WHAT IS NEEDED: Return the lines from the start of the data through the line with "## Encodings -/". Include both of those lines and no others.

---

-- ==== Sys2Proof/Machine/Step.lean ====
section
/-! DEFINITION. One step of the machine: what `fetch` selects, run. -/

namespace Sys2Proof.Machine

/-- One step of the agent whose turn it is. -/
def step (s : State) : Host.Outcome State Fault Refusal :=
  match fetch s with
  | .run i t => exec i t
  | .done o => o

/-- The state in which the next step runs the instruction of an opcode-table word. -/
def State.withFetchWord (s : State) (nbits w : Nat) : State :=
  match tableCodeWord nbits w with
  | some cw => s.withCodeWord cw
  | none => s

end Sys2Proof.Machine
end

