-- ==== Sys2Proof/Certificates/Slice0/Obligations.lean ====
section
/-! DEFINITION. The statements about the model. A state's `observed` is the receiver of 10_state.md R36 watching the lines; a record
update names every field an operation writes, so it is the operation's frame as well. -/

open Sys2Proof Sys2Proof.Machine

/-! ## Encodings -/

/-- Every state word with a phase code other than `0b11` matches exactly one row of R95's table, and the others match none. -/
def Obligations.StateWordsMatchExactlyOneRow : Prop :=
  ∀ w : StateWord,
    (stateRows.filter (·.matches w)).length = (if w.extractLsb' 8 2 = 0b11#2 then 0 else 1) ∧
    (decodeState w = none ↔ w.extractLsb' 8 2 = 0b11#2)

/-- The packed state word of R41, field by field. -/
def Obligations.StateWordPacksTheFields : Prop :=
  ∀ s : State,
    s.stateWord.extractLsb' 8 2 = s.phase.code ∧ s.stateWord.getLsbD 7 = s.sub.code ∧
    s.stateWord.getLsbD 6 = s.rstPending ∧ s.stateWord.getLsbD 5 = s.ready ∧ s.stateWord.getLsbD 4 = s.resetReq ∧
    s.stateWord.getLsbD 3 = s.halfPhase.code ∧ s.stateWord.extractLsb' 0 3 = s.bitIndex

/-- Setting a state's fields from a legal state word gives a state that packs to that word, in which a tick runs the
micro-operation the word decodes to. -/
def Obligations.StateWordUnpacksAndRuns : Prop :=
  ∀ (s : State) (w : StateWord) (i : Instr), decodeState w = some i →
    (s.withStateWord w).stateWord = w ∧
    step { s.withStateWord w with host := [] } = exec i { s.withStateWord w with host := [] }

/-- Decoding the code word of a well-formed instruction gives the instruction back, in the spelling that carries its kind. -/
def Obligations.DecodeOfEncodeIsTheInstruction : Prop :=
  ∀ i : Instr, i.wf = true → decode (encode i) = .ok i.canonical

/-- The spelling the decoder answers runs as the instruction does: `SUB.C v` is SUB with `c = 1`, `SUB.D v` with `c = 0`. -/
def Obligations.CanonicalSpellingRunsAlike : Prop :=
  ∀ (i : Instr) (s : State), exec i.canonical s = exec i s

/-- A host word that decodes is the code word of the instruction it decodes to: no word has two meanings and no bit is dropped. -/
def Obligations.EncodeOfDecodeIsTheHostWord : Prop :=
  ∀ (w : HostWord) (i : Instr), decodeHost w = some i → encode i = .host w

/-- A host word that matches no row of R94 is refused by name, in every state, and never treated as a no-op (R99). -/
def Obligations.ReservedHostWordsAreRefused : Prop :=
  ∀ (s : State) (w : HostWord) (rest : List HostLine), s.host = .word w :: rest →
    w &&& 0xFFFF ≠ 0x0000 → w &&& 0xFE00 ≠ 0x1000 → w &&& 0xFFFF ≠ 0x2000 → w &&& 0xFFFF ≠ 0x3000 →
    w &&& 0xFFFF ≠ 0x4000 → step s = .refused (.reservedHostWord w)
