-- ==== Sys2Proof/Laws/PerInstr.lean ====
section
/-! SUPPORT. The family EncodesItsRow: an instruction's code word agrees with its row of spec/opcode_table.json under the row's mask. -/

namespace Sys2Proof.Laws

/-- A code word as a number, bit 0 the least significant. -/
def wordNumber : CodeWord → Nat
  | .state w => w.toNat
  | .host w => w.toNat
  | .payload b => b.toNat

/-- The width, match and mask of an instruction's row of spec/opcode_table.json. -/
def tableRow : Instr → Nat × Nat × Nat
  | .iClk => (10, 0x040, 0x3C0)
  | .iRst => (10, 0x0C0, 0x3C0)
  | .iSkip => (10, 0x000, 0x340)
  | .tSetup => (10, 0x120, 0x328)
  | .tPulse => (10, 0x128, 0x328)
  | .tWait => (10, 0x100, 0x330)
  | .tRstgo => (10, 0x110, 0x330)
  | .rHold => (10, 0x210, 0x310)
  | .rExit => (10, 0x200, 0x310)
  | .tick => (16, 0x0000, 0xFFFF)
  | .sub _ _ => (16, 0x1000, 0xFE00)
  | .subC _ => (16, 0x1100, 0xFF00)
  | .subD _ => (16, 0x1000, 0xFF00)
  | .poll => (16, 0x2000, 0xFFFF)
  | .wait => (16, 0x3000, 0xFFFF)
  | .rstreq => (16, 0x4000, 0xFFFF)
  | .cmdSwreset => (8, 0xE2, 0xFF)
  | .cmdA2 => (8, 0xA2, 0xFF)
  | .cmdA0 => (8, 0xA0, 0xFF)
  | .cmdC8 => (8, 0xC8, 0xFF)
  | .cmd24 => (8, 0x24, 0xFF)
  | .cmdContrast => (8, 0x81, 0xFF)
  | .cmd2F => (8, 0x2F, 0xFF)
  | .cmd40 => (8, 0x40, 0xFF)
  | .cmdAF => (8, 0xAF, 0xFF)
  | .cmdPage _ => (8, 0xB0, 0xF0)
  | .cmdColhi0 => (8, 0x10, 0xFF)
  | .cmdCollo0 => (8, 0x00, 0xFF)
  | .cmdRelease => (8, 0xEE, 0xFF)

/-- A code word's width is its format's. -/
def wordWidth : CodeWord → Nat
  | .state _ => 10
  | .host _ => 16
  | .payload _ => 8

namespace EncodesItsRow

/-- The code word has the row's width and, under the row's mask, the row's bits. -/
def Statement (i : Instr) : Prop :=
  i.wf = true → wordWidth (encode i) = (tableRow i).1 ∧ wordNumber (encode i) &&& (tableRow i).2.2 = (tableRow i).2.1

theorem subWord_row : ∀ (c : Bool) (v : Byte), (subWord c v).toNat &&& 0xFE00 = 0x1000 := by decide

theorem subWord_kind_row : ∀ (c : Bool) (v : Byte), (subWord c v).toNat &&& 0xFF00 = if c then 0x1100 else 0x1000 := by decide

theorem pageSelectByte_row : ∀ p, p ≤ 15 → (pageSelectByte p).toNat &&& 0xF0 = 0xB0 := by decide

theorem iClk : Statement .iClk := fun _ => ⟨rfl, rfl⟩
theorem iRst : Statement .iRst := fun _ => ⟨rfl, rfl⟩
theorem iSkip : Statement .iSkip := fun _ => ⟨rfl, rfl⟩
theorem tSetup : Statement .tSetup := fun _ => ⟨rfl, rfl⟩
theorem tPulse : Statement .tPulse := fun _ => ⟨rfl, rfl⟩
theorem tWait : Statement .tWait := fun _ => ⟨rfl, rfl⟩
theorem tRstgo : Statement .tRstgo := fun _ => ⟨rfl, rfl⟩
theorem rHold : Statement .rHold := fun _ => ⟨rfl, rfl⟩
theorem rExit : Statement .rExit := fun _ => ⟨rfl, rfl⟩
theorem tick : Statement .tick := fun _ => ⟨rfl, rfl⟩
theorem sub (c : Bool) (v : Byte) : Statement (.sub c v) := fun _ => ⟨rfl, subWord_row c v⟩
theorem subC (v : Byte) : Statement (.subC v) := fun _ => ⟨rfl, subWord_kind_row true v⟩
theorem subD (v : Byte) : Statement (.subD v) := fun _ => ⟨rfl, subWord_kind_row false v⟩
theorem poll : Statement .poll := fun _ => ⟨rfl, rfl⟩
theorem wait : Statement .wait := fun _ => ⟨rfl, rfl⟩
theorem rstreq : Statement .rstreq := fun _ => ⟨rfl, rfl⟩
theorem cmdSwreset : Statement .cmdSwreset := fun _ => ⟨rfl, rfl⟩
theorem cmdA2 : Statement .cmdA2 := fun _ => ⟨rfl, rfl⟩
theorem cmdA0 : Statement .cmdA0 := fun _ => ⟨rfl, rfl⟩
theorem cmdC8 : Statement .cmdC8 := fun _ => ⟨rfl, rfl⟩
theorem cmd24 : Statement .cmd24 := fun _ => ⟨rfl, rfl⟩
theorem cmdContrast : Statement .cmdContrast := fun _ => ⟨rfl, rfl⟩
theorem cmd2F : Statement .cmd2F := fun _ => ⟨rfl, rfl⟩
theorem cmd40 : Statement .cmd40 := fun _ => ⟨rfl, rfl⟩
theorem cmdAF : Statement .cmdAF := fun _ => ⟨rfl, rfl⟩
theorem cmdPage (p : Nat) : Statement (.cmdPage p) :=
  fun h => ⟨rfl, pageSelectByte_row p (of_decide_eq_true h)⟩
theorem cmdColhi0 : Statement .cmdColhi0 := fun _ => ⟨rfl, rfl⟩
theorem cmdCollo0 : Statement .cmdCollo0 := fun _ => ⟨rfl, rfl⟩
theorem cmdRelease : Statement .cmdRelease := fun _ => ⟨rfl, rfl⟩

end EncodesItsRow

end Sys2Proof.Laws
end

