/-- Settles O57: the delay by its ticks; INIT by its first byte, the delay on an empty slot, and the nine bytes after it. -/
theorem initSendsTheTenCommands : Obligations.InitSendsTheTenCommands := by
  refine ⟨fun s n rest => run_delay, ?_⟩
  intro s rest hl hr hready hh others n
  have q : Quiet s := ⟨hl, hr, hready⟩
  have expand : Delivers s (.subb true 0xE2 :: .delay n :: others) [] :=
    .of_step (step_init hh) (q.withHost _) rfl rfl rfl
  obtain ⟨j, t, run, qt, host, rx, -, cfg⟩ := expand.trans fun t q host _ _ => Delivers.subb q host
  obtain ⟨qd, rxd⟩ := (qt.withHost others).afterTicks n
  have delay := ticks_eq n { t with host := others }
  have cfgd := afterTicks_of_frame afterTick_cfg n { t with host := others }
  have hostd := afterTicks_of_frame afterTick_host n { t with host := others }
  generalize afterTicks n { t with host := others } = d at qd rxd delay cfgd hostd
  obtain ⟨k, u, run', qu, hostu, rxu, -, -⟩ := Delivers.blockingLines qd (blocking_subbs _) hostd
  have through := (run_delay host).trans delay
  refine ⟨j, k, t, d, u, run, host, qt.empty, rx, through, delay, hostd, qd.empty, rxd, run',
    (run_add _ k ((run_add j _ run).trans through)).trans run', hostu, qu.empty, ?_⟩
  rw [rxu, rxd, rx, cfgd, cfg, blockingBytes_subbs, List.append_assoc, ← List.map_append]
  rfl

/-! ## FRAME -/

theorem step_frame {s : State} {rest : List HostLine} (hh : s.host = .frame :: rest) :
    step s = .next { s with host := frameLines s ++ rest } :=
  step_of_ne_wait hh (by simp [waitLine])

/-- FRAME's lines are the blocking submissions of the frame's bytes (R202). -/
theorem frameLines_eq (s : State) : frameLines s = (frameBytes s.cfg s.column).map fun m => HostLine.subb m.1 m.2 := by
  simp only [frameLines, frameBytes, List.map_append, List.map_flatMap, List.map_map]
  rfl

theorem Delivers.frame {s : State} {rest : List HostLine} (q : Quiet s) (hh : s.host = .frame :: rest) :
    Delivers s rest (frameBytes s.cfg s.column) := by
  have expand : Delivers s (frameLines s ++ rest) [] := .of_step (step_frame hh) (q.withHost _) rfl rfl rfl
  rw [frameLines_eq] at expand
  refine expand.trans fun t q host _ _ => ?_
  have lines := Delivers.blockingLines q (blocking_subbs _) host
  rwa [blockingBytes_subbs] at lines

/-- Settles O58: FRAME reads the whole buffer into its lines, and each is delivered. -/
theorem frameSendsTheBuffer : Obligations.FrameSendsTheBuffer := by
  intro s rest hl hr hready hh
  obtain ⟨k, t, run, q, host, rx, buf, -⟩ := Delivers.frame ⟨hl, hr, hready⟩ hh
  exact ⟨k, t, run, host, q.empty, buf, rx⟩

end Sys2Proof.Machine

/-! PROOF. The Pixel Buffer operations at their lines (43_host_sequences.md R203 to R207), and the source's end-to-end scenario (R210). -/

namespace Sys2Proof.Machine

/-! ## The steps at the lines -/

theorem step_setPx {s : State} {x y : Nat} {on : Bool} {rest : List HostLine} (hh : s.host = .setPx x y on :: rest) :
    step s = setPixel x y on { s with host := rest } :=
  step_of_ne_wait hh (by simp [waitLine])

theorem step_clrBuf {s : State} {rest : List HostLine} (hh : s.host = .clrBuf :: rest) :
    step s = clearBuffer { s with host := rest } :=
  step_of_ne_wait hh (by simp [waitLine])

theorem step_blit {s : State} {x page : Nat} {g : Glyph} {rest : List HostLine} (hh : s.host = .blit x page g :: rest) :
    step s = blitGlyph x page g { s with host := rest } :=
  step_of_ne_wait hh (by simp [waitLine])

theorem step_contrast {s : State} {v : Byte} {rest : List HostLine} (hh : s.host = .contrast v :: rest) :
    step s = if contrastOk v then .next { s with host := contrastLines v ++ rest } else .refused (.contrastOutOfRange v) := by
  rw [step_of_ne_wait hh (by simp [waitLine]), fetchLine]
  cases contrastOk v <;> rfl

/-- Settles O56: the line expands in range, and is refused by name above it. -/
theorem contrastSendsTwoCommandsInRange : Obligations.ContrastSendsTwoCommandsInRange := by
  intro s v rest hh
  rw [step_contrast hh]
  exact ⟨fun hv => ⟨if_pos (decide_eq_true hv), rfl⟩, fun hv => if_neg (by simpa [contrastOk] using hv)⟩

/-! ## The operations -/

/-- SETPX inside the buffer writes one column byte. -/
theorem setPixel_inside {s : State} {x y : Nat} {on : Bool} (hx : x < s.cfg.cols) (hy : y < s.cfg.rows) :
    setPixel x y on s = .next { s with
      buf := s.buf.write (s.cfg.cellAddress (pageOfRow y) x) (withPixelBit (s.column (pageOfRow y) x) (bitOfRow y) on) } :=
  if_pos (decide_eq_true ⟨hx, hy⟩)

theorem setPixel_outside {s : State} {x y : Nat} {on : Bool} (h : ¬(x < s.cfg.cols ∧ y < s.cfg.rows)) :
    setPixel x y on s = .fault (.contractViolation .coordinates) :=
  if_neg (by simpa [Config.pixelOk] using h)

theorem blitGlyph_inside {s : State} {x page : Nat} {g : Glyph} (hp : page < s.cfg.pages) (hx : x + 5 ≤ s.cfg.cols) :
    blitGlyph x page g s = .next { s with buf := s.buf.writeMany (s.cfg.cellAddress page x) g.toList } :=
  if_pos (decide_eq_true ⟨hp, hx⟩)

theorem blitGlyph_outside {s : State} {x page : Nat} {g : Glyph} (h : ¬(page < s.cfg.pages ∧ x + 5 ≤ s.cfg.cols)) :
    blitGlyph x page g s = .fault (.contractViolation .coordinates) :=
  if_neg (by simpa [Config.blitOk] using h)

theorem bitOfRow_lt (y : Nat) : bitOfRow y < 8 := Nat.mod_lt y (by decide)

/-- A row is its page and its bit. -/
theorem row_eq_of_page_of_bit {y z : Nat} (page : pageOfRow y = pageOfRow z) (bit : bitOfRow y = bitOfRow z) : y = z := by
  simp only [pageOfRow, bitOfRow] at page bit
  omega

/-- After the write of SETPX, the pixel it names is as asked. -/
theorem pixel_written {s : State} {x y : Nat} (on : Bool) (hwf : s.buf.wf = true) :
    State.pixel { s with
      buf := s.buf.write (s.cfg.cellAddress (pageOfRow y) x) (withPixelBit (s.column (pageOfRow y) x) (bitOfRow y) on) } x y =
      on := by
  rw [State.pixel, State.column, Memory.read_write_same _ _ hwf]
  exact withPixelBit_same _ (bitOfRow_lt y) on

/-- Every other pixel is as it was: in another byte, or another bit of the same byte. -/
theorem pixel_other {s : State} {x y x' y' : Nat} (on : Bool) (hwf : s.buf.wf = true) (hx : x < s.cfg.cols) (hx' : x' < s.cfg.cols)
    (hne : (x', y') ≠ (x, y)) :
    State.pixel { s with
      buf := s.buf.write (s.cfg.cellAddress (pageOfRow y) x) (withPixelBit (s.column (pageOfRow y) x) (bitOfRow y) on) } x' y' =
      s.pixel x' y' := by
  rw [State.pixel, State.pixel]
  by_cases same : s.cfg.cellAddress (pageOfRow y') x' = s.cfg.cellAddress (pageOfRow y) x
  · obtain ⟨page, rfl⟩ := cellAddress_inj hx' hx same
    have other_bit : bitOfRow y' ≠ bitOfRow y := fun bit => hne (by rw [row_eq_of_page_of_bit page bit])
    simp only [State.column, page, Memory.read_write_same _ _ hwf]
    exact withPixelBit_other _ (bitOfRow_lt y') other_bit on
  · rw [State.column, Memory.read_write_other _ same]
    rfl

/-- Settles O53: the line's step; inside the buffer one byte is written, with one bit of it changed. -/
theorem setPixelChangesOnePixel : Obligations.SetPixelChangesOnePixel := by
  refine ⟨fun s x y on rest => step_setPx, fun s x y on => ⟨fun hx hy hwf => ?_, setPixel_outside⟩⟩
  exact ⟨_, setPixel_inside hx hy, rfl, pixel_written on hwf, fun x' y' hx' => pixel_other on hwf hx hx',
    fun a => Memory.read_write_other _⟩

---

OUTPUT FOR THIS TASK:
-- ==== Sys2Proof/Machine/Step.lean ====
section
/-! DEFINITION. One step of the machine: what `fetch` selects, run. -/

namespace Sys2Proof.Machine

/-- One step of the agent whose turn it is. -/
def step (s : State) : Host.Outcome State Fault Refusal :=
  match fetch s with
  | .run i t => exec i t
  | .done o => o

/-- The state in which the next step runs the instruction of an opcode-table word. -/
def State.withFetchWord (s : State) (nbits w : Nat) : State :=
  match tableCodeWord nbits w with
  | some cw => s.withCodeWord cw
  | none => s

end Sys2Proof.Machine
end

-- ==== Sys2Proof/Certificates/Slice0/Obligations.lean ====
section
/-! DEFINITION. The statements about the model. A state's `observed` is the receiver of 10_state.md R36 watching the lines; a record
update names every field an operation writes, so it is the operation's frame as well. -/

open Sys2Proof Sys2Proof.Machine

/-! ## Encodings -/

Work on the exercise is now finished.